BEGIN Records to use

-- ==== Sys2Proof/Tests/Slice0.lean ====
section
/-! SUPPORT. Tests of the model. Every expected value is taken from `spec/95_test_vectors.md` (the vector's id is in
the docstring) or written out from the formats of `spec/30_encoding.md`. The last part is the witnesses: for each
statement of `Certificates/Slice0/Obligations.lean` that has hypotheses, a state and operands that meet them. -/

namespace Sys2Proof.Tests.Slice0

open Sys2Proof Sys2Proof.Machine

/-- The start state of the vectors: RUN with the registry of `CFG_REF` and the CFG of R8. -/
def runState : State := { State.reset with phase := .run, registry := refRegistry }

/-- RUN with an empty registry. -/
def emptyLocked : State := { State.reset with phase := .run }

/-- The delivered result and STATUS after one instruction. -/
def outcome (i : Instr) (s : State) : Option (CmdResult × Status) :=
  match exec i s with
  | .next t => some (t.result, t.status)
  | _ => none

/-- The value an internal operation handed over, and CUR. -/
def handed (i : Instr) (s : State) : Option (Bus × BitVec 17) :=
  match exec i s with
  | .next t => some (t.bus, t.work.cur)
  | _ => none

/-- An error result with the STATUS R246 gives it, `code` taken from the table of R241. -/
def failed (k : ErrKind) (code : BitVec 4) (off : Nat) : Option (CmdResult × Status) :=
  some (.err ⟨k, off⟩, ⟨code, false, false, off⟩)

/-- A success with STATUS all zero. -/
def fine (r : CmdResult) : Option (CmdResult × Status) := some (r, ⟨0, false, false, 0⟩)

/-- The header `v=1 mp=0 type=1 seq=1` of most vectors. -/
def nodeHeader : Header := ⟨1, false, 1, 1, none⟩

/-- The IPv6 address 2001:db8::1 of the vectors. -/
def addr6 : Octets 16 := ⟨[0x20, 0x01, 0x0D, 0xB8, 0x00, 0x00, 0x00, 0x00, 0x00, 0x00, 0x00, 0x00, 0x00, 0x00, 0x00, 0x01], rfl⟩

/-- The operand ports with only the octets given. -/
def octetPorts (b : Bytes) : Operands := { Operands.zero with input := b }

/-! ### Well-formedness: each check refuses an ill-formed term -/

/-- A header octet with S set is no HDR_NODE, one with S clear no HDR_SESSION (R93). -/
theorem test_wf_header_shape :
    wellFormed (.decodeHdrNode [0x21]) = false ∧ wellFormed (.decodeHdrNode [0x20]) = true ∧
    wellFormed (.decodeHdrSession [0x20]) = false ∧ wellFormed (.decodeHdrSession [0x21]) = true := by decide

/-- A window ends within 4 + 65535 octets (R22). -/
theorem test_wf_window :
    wellFormed (.decodeIEList [] 65540 0 0) = false ∧ wellFormed (.decodeIEList [] 65539 0 0) = true := by decide

/-- A value ends within 4 + 65535 octets: 65534 + 4 + 1 is the last offset. -/
theorem test_wf_value_offset :
    wellFormed (.decodeCause [1] 65535) = false ∧ wellFormed (.decodeCause [1] 65534) = true ∧
    wellFormed (.decodeValue 19 [1] 0 65535) = false ∧ wellFormed (.decodeFTEID [1] 65535) = false ∧
    wellFormed (.decodeNodeID [1] 65535) = false ∧ wellFormed (.decodeFSEID [1] 65535) = false ∧
    wellFormed (.decodeGroupedCreatePDR [1] 0 65535) = false ∧
    wellFormed (.decodeGroupedPDI [1] 0 65535) = false := by decide

/-- A value's length fits the 16-bit length field (R82). -/
theorem test_wf_value_length :
    wellFormed (.decodeUnrecognized (List.replicate 65536 0#8)) = false ∧
    wellFormed (.decodeCause (List.replicate 65536 0#8) 0) = false ∧
    wellFormed (.decodeUnrecognized (List.replicate 65535 0#8)) = true := by
  simp only [wellFormed, valueFits, List.length_replicate]; decide

/-- The selecting octet of a Node ID sub-format agrees with the row, and is there (R93). -/
theorem test_wf_node_form :
    wellFormed (.nodeIdV4 [0x01] 0) = false ∧ wellFormed (.nodeIdV4 [0xF0] 0) = true ∧
    wellFormed (.nodeIdV6 [0x00] 0) = false ∧ wellFormed (.nodeIdFQDN [0x03] 0) = false ∧
    wellFormed (.nodeIdOther ⟨3, by decide⟩ [0x04] 0) = false ∧ wellFormed (.nodeIdV4 [] 0) = false ∧
    wellFormed (.nodeIdV4 [0x00] 65535) = false := by decide

/-- KIND_UNKNOWN is every selector no other kind row has (R210). -/
theorem test_wf_kind_unknown :
    wellFormed (.kindUnknown false 1) = false ∧ wellFormed (.kindUnknown true 50) = false ∧
    wellFormed (.kindUnknown true 1) = true ∧ wellFormed (.kindUnknown false 50) = true := by decide

/-! ### Decoding: words written out from the spec's encodings -/

/-- The command codes of R83, bits 2:0. -/
theorem test_decode_commands :
    decodeRequest [] ⟨.command 0b000#3, Operands.zero⟩ = .nop ∧
    decodeRequest [] ⟨.command 0b001#3, { Operands.zero with code := 0x0013, kind := 0b001, name := "Cause" }⟩ =
      .regWrite 19 1 "Cause" ∧
    decodeRequest [] ⟨.command 0b010#3, Operands.zero⟩ = .regLock ∧
    decodeRequest [] ⟨.command 0b011#3, octetPorts [0x20, 0x01]⟩ = .decode [0x20, 0x01] ∧
    decodeRequest [] ⟨.command 0b100#3, { Operands.zero with msg := ⟨nodeHeader, .nil⟩ }⟩ = .encode ⟨nodeHeader, .nil⟩ ∧
    decodeRequest [] ⟨.command 0b101#3, { Operands.zero with flagS := true, mtype := 50 }⟩ = .classify true 50 ∧
    decodeRequest [] ⟨.command 0b110#3, Operands.zero⟩ = .reservedCmd6 ∧
    decodeRequest [] ⟨.command 0b111#3, Operands.zero⟩ = .reservedCmd7 := by decide

/-- The header shapes by bit 0 of octet 0: 0x20 = 0b001_000_0_0, 0x21 = 0b001_000_0_1 (R80, R81, R93). -/
theorem test_decode_header_rows :
    decodeRequest [] ⟨.headerDecode, octetPorts [0x20, 0x01]⟩ = .decodeHdrNode [0x20, 0x01] ∧
    decodeRequest [] ⟨.headerDecode, octetPorts [0x21, 0x01]⟩ = .decodeHdrSession [0x21, 0x01] ∧
    decodeRequest [] ⟨.headerEncode, { Operands.zero with hdr := ⟨2, true, 99, 0xABCDEF, none⟩, hlen := 4 }⟩ =
      .encodeHdrNode 2 true 99 0xABCDEF 4 ∧
    decodeRequest [] ⟨.headerEncode, { Operands.zero with hdr := ⟨1, false, 50, 2, some ⟨1, 5⟩⟩, hlen := 12 }⟩ =
      .encodeHdrSession 1 false 50 2 ⟨1, 5⟩ 12 := by decide

/-- The list and value operations, with every operand (R140, R145, R162, R164). -/
theorem test_decode_list_rows :
    decodeRequest [] ⟨.listDecode, { octetPorts [0xAA] with total := 10, depth := 2, offset := 8 }⟩ =
      .decodeIEList [0xAA] 10 2 8 ∧
    decodeRequest [] ⟨.listEncode, { Operands.zero with ies := .cons 96 (.unrecognized [0xAA]) .nil, depth := 2, offset := 8 }⟩ =
      .encodeIEList (.cons 96 (.unrecognized [0xAA]) .nil) 2 8 ∧
    decodeRequest [] ⟨.valueDecode, { octetPorts [0xAA] with code := 0x0060, depth := 2, offset := 8 }⟩ =
      .decodeValue 96 [0xAA] 2 8 ∧
    decodeRequest [] ⟨.valueEncode, { Operands.zero with code := 0x0060, value := .unrecognized [0xAA], depth := 2, offset := 8 }⟩ =
      .encodeValue ⟨96, .unrecognized [0xAA]⟩ 2 8 := by decide

/-- The value decoders by the registry entry of the type code (R9, R93). -/
theorem test_decode_ie_decode_rows :
    decodeRequest refRegistry ⟨.ieDecode, { octetPorts [0xAA] with code := 0x0013, offset := 8 }⟩ = .decodeCause [0xAA] 8 ∧
    decodeRequest refRegistry ⟨.ieDecode, { octetPorts [0xAA] with code := 0x0015, offset := 8 }⟩ = .decodeFTEID [0xAA] 8 ∧
    decodeRequest refRegistry ⟨.ieDecode, { octetPorts [0xAA] with code := 0x003C, offset := 8 }⟩ = .decodeNodeID [0xAA] 8 ∧
    decodeRequest refRegistry ⟨.ieDecode, { octetPorts [0xAA] with code := 0x0039, offset := 8 }⟩ = .decodeFSEID [0xAA] 8 ∧
    decodeRequest refRegistry ⟨.ieDecode, { octetPorts [0xAA] with code := 0x0001, depth := 3, offset := 8 }⟩ =
      .decodeGroupedCreatePDR [0xAA] 3 8 ∧
    decodeRequest refRegistry ⟨.ieDecode, { octetPorts [0xAA] with code := 0x0002, depth := 3, offset := 8 }⟩ =
      .decodeGroupedPDI [0xAA] 3 8 ∧
    decodeRequest refRegistry ⟨.ieDecode, { octetPorts [0xAA] with code := 0x0060, offset := 8 }⟩ = .decodeUnrecognized [0xAA] ∧
    decodeRequest [] ⟨.ieDecode, { octetPorts [0xAA] with code := 0x0013, offset := 8 }⟩ = .decodeUnrecognized [0xAA] := by decide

END Records to use

● **Problem to solve**:
Please make an exact copy of the lines from the one holding "code := 0x0015, offset" through the final line of the records above, nothing more.

● **Your response**:
    decodeRequest refRegistry ⟨.ieDecode, { octetPorts [0xAA] with code := 0x0015, offset := 8 }⟩ = .decodeFTEID [0xAA] 8 ∧
    decodeRequest refRegistry ⟨.ieDecode, { octetPorts [0xAA] with code := 0x003C, offset := 8 }⟩ = .decodeNodeID [0xAA] 8 ∧
    decodeRequest refRegistry ⟨.ieDecode, { octetPorts [0xAA] with code := 0x0039, offset := 8 }⟩ = .decodeFSEID [0xAA] 8 ∧
    decodeRequest refRegistry ⟨.ieDecode, { octetPorts [0xAA] with code := 0x0001, depth := 3, offset := 8 }⟩ =
      .decodeGroupedCreatePDR [0xAA] 3 8 ∧
    decodeRequest refRegistry ⟨.ieDecode, { octetPorts [0xAA] with code := 0x0002, depth := 3, offset := 8 }⟩ =
      .decodeGroupedPDI [0xAA] 3 8 ∧
    decodeRequest refRegistry ⟨.ieDecode, { octetPorts [0xAA] with code := 0x0060, offset := 8 }⟩ = .decodeUnrecognized [0xAA] ∧
    decodeRequest [] ⟨.ieDecode, { octetPorts [0xAA] with code := 0x0013, offset := 8 }⟩ = .decodeUnrecognized [0xAA] := by decide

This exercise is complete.